(Recorded data)
Content starts
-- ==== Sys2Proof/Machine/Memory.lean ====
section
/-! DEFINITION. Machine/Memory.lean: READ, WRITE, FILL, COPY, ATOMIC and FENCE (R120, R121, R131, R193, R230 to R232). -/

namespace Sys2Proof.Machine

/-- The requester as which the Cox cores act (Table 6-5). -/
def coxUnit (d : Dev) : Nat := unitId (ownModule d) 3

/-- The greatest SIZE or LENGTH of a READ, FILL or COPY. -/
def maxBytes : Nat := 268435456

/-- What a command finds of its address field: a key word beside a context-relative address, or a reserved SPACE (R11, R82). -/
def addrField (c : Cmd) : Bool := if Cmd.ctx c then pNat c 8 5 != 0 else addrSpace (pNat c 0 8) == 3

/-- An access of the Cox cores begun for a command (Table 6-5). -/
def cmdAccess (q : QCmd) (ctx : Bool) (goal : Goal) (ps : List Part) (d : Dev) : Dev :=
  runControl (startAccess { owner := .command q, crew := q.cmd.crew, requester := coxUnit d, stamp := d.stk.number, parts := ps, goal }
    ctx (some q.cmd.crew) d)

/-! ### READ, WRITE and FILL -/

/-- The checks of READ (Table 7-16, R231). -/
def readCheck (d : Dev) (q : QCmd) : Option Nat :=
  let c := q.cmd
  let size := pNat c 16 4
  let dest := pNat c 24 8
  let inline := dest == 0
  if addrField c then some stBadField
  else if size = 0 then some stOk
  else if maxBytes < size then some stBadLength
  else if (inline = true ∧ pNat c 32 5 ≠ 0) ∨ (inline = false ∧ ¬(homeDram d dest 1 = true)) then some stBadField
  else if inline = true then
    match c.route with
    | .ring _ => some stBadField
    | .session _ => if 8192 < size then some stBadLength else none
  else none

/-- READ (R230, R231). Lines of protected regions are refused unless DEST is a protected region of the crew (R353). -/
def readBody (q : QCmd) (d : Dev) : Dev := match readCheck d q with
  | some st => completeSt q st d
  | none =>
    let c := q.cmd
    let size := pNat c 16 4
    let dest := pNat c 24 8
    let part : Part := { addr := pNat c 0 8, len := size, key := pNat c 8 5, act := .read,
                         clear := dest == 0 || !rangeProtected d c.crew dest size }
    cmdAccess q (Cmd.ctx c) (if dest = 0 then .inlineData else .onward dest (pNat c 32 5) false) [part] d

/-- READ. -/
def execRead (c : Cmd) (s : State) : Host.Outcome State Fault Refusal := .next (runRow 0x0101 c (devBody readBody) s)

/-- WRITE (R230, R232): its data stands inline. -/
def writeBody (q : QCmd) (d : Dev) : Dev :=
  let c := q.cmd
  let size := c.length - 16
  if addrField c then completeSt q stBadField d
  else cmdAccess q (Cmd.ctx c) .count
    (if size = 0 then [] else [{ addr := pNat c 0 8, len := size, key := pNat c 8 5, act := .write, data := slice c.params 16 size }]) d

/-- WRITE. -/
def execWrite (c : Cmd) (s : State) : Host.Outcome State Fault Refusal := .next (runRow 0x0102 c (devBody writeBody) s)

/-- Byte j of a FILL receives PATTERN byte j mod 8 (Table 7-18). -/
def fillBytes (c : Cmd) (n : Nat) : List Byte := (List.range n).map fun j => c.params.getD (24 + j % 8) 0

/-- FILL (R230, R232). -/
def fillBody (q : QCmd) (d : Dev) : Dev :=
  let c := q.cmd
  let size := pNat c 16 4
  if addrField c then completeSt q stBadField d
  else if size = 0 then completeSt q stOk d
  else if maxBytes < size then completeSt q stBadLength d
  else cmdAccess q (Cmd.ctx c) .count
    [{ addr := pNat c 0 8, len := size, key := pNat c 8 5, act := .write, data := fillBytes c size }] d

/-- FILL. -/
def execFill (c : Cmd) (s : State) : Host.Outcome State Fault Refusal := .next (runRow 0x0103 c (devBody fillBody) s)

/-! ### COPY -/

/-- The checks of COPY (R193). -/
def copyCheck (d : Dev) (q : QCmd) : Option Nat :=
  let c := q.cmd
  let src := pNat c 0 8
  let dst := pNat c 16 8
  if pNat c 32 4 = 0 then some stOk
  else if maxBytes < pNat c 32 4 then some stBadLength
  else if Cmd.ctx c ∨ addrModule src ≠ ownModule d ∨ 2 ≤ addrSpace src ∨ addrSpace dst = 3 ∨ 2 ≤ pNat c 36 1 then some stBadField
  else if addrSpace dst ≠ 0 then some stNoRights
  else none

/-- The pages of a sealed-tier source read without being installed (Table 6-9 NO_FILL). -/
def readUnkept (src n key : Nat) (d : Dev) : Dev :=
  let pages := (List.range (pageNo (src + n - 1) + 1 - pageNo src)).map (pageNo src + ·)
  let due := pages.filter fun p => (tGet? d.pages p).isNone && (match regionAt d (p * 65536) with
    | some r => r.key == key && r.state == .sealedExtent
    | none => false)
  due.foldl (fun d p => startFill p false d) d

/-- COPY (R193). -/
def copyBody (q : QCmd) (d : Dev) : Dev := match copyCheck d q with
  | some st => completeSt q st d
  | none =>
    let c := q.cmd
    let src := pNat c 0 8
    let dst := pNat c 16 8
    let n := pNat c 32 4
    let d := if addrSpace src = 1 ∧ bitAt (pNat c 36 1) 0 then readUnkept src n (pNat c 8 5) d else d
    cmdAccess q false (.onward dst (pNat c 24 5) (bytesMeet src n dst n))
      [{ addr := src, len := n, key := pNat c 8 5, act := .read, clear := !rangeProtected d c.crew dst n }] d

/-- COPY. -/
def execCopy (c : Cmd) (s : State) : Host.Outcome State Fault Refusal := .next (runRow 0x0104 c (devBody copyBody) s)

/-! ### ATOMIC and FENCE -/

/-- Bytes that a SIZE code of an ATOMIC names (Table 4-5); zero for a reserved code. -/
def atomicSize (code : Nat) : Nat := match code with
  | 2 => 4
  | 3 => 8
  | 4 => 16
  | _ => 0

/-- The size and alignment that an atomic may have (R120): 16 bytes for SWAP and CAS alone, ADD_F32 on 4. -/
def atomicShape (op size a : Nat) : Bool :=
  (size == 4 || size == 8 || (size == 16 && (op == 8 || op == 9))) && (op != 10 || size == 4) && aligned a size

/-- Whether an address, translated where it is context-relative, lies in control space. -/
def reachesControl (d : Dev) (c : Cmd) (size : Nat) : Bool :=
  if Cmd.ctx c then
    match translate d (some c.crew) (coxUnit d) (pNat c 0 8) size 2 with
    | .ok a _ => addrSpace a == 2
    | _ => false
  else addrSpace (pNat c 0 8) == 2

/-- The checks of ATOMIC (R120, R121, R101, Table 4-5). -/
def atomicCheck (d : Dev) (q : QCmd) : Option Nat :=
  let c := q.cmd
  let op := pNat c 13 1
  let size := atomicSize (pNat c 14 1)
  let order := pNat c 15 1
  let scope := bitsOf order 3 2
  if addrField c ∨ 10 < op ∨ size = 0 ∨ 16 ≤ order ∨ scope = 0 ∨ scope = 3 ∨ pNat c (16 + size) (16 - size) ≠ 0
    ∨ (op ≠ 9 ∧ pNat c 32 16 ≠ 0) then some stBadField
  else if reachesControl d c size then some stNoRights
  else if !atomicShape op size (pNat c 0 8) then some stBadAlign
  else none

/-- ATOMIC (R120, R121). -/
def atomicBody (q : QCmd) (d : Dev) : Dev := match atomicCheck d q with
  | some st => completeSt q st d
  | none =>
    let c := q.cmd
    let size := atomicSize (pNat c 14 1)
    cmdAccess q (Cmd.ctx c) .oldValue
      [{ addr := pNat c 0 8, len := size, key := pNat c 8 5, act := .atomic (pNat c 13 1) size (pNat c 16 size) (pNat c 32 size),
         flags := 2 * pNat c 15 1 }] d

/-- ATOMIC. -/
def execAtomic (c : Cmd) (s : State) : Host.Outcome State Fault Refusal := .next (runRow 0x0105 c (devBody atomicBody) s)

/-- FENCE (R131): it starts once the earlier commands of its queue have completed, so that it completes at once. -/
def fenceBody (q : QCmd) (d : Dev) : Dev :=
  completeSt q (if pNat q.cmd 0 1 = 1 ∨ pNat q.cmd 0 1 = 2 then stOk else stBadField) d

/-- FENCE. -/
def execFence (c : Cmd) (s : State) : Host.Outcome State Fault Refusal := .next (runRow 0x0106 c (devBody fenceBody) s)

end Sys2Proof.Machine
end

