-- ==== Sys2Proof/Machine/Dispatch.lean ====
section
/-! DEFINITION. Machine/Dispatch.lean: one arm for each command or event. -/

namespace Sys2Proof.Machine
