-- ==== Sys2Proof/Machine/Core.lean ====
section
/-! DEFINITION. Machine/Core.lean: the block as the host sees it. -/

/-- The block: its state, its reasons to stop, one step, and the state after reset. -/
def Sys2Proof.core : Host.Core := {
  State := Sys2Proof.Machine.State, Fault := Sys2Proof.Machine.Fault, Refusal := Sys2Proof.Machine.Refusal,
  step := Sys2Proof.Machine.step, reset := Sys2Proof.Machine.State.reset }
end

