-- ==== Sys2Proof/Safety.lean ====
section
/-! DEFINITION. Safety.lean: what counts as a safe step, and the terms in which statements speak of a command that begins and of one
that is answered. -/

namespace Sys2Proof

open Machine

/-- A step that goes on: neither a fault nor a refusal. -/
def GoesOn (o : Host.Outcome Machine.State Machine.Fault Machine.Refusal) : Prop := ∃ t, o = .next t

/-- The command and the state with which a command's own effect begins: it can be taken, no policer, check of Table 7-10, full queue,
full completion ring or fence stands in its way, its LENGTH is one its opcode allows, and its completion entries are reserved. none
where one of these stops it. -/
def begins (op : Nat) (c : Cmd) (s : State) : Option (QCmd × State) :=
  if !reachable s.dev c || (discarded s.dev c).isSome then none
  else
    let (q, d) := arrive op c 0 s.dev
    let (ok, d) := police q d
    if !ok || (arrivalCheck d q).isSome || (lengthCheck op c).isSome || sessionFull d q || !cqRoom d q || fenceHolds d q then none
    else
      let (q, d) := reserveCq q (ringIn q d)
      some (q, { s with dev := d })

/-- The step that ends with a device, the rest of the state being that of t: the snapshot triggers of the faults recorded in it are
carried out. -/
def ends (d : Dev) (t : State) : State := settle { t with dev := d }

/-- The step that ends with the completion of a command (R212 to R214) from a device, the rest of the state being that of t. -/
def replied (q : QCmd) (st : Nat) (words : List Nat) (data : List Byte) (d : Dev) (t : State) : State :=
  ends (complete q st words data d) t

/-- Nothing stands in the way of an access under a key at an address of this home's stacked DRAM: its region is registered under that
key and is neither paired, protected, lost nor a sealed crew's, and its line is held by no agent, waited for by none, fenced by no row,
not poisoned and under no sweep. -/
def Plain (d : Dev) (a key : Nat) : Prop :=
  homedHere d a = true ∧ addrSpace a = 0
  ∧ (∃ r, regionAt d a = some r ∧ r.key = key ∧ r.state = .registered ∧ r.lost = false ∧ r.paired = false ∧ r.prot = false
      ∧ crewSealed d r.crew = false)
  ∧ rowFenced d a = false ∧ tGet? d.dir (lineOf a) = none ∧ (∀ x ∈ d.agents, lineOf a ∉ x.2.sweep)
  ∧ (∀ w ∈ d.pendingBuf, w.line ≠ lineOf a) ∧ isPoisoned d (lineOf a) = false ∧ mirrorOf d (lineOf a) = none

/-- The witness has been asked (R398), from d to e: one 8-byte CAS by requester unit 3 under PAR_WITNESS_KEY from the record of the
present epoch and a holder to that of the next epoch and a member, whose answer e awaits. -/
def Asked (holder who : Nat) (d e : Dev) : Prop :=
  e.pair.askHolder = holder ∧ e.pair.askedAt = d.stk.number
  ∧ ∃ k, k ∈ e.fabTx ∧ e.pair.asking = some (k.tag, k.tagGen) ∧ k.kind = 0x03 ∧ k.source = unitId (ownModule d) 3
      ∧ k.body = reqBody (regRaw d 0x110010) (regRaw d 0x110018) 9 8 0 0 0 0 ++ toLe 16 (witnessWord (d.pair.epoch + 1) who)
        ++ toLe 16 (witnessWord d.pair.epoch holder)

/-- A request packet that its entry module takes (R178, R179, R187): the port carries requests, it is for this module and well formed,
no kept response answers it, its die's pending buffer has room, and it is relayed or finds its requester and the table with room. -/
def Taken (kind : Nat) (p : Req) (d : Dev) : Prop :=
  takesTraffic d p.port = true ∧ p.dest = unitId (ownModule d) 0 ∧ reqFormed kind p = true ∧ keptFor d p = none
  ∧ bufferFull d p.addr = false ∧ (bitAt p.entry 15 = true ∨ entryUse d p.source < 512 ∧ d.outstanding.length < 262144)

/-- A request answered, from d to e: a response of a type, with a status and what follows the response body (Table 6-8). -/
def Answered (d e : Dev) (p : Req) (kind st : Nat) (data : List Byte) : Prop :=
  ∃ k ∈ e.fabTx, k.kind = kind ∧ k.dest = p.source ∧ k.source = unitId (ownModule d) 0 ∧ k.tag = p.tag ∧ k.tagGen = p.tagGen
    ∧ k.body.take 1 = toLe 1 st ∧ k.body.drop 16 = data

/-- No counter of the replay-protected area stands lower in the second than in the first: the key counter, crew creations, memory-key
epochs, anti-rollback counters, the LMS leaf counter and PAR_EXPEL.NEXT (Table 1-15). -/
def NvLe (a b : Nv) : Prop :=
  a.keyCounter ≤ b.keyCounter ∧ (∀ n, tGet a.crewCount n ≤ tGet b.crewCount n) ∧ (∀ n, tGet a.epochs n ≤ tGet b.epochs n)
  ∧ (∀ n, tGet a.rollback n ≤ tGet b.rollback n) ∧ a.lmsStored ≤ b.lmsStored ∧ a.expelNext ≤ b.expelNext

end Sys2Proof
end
Content ends
# [Work instructions]
If a line in the records above has the word "which", copy it out.

# [Task answer]
/-- The requester as which the Cox cores act (Table 6-5). -/
/-! DEFINITION. Safety.lean: what counts as a safe step, and the terms in which statements speak of a command that begins and of one
/-- The command and the state with which a command's own effect begins: it can be taken, no policer, check of Table 7-10, full queue,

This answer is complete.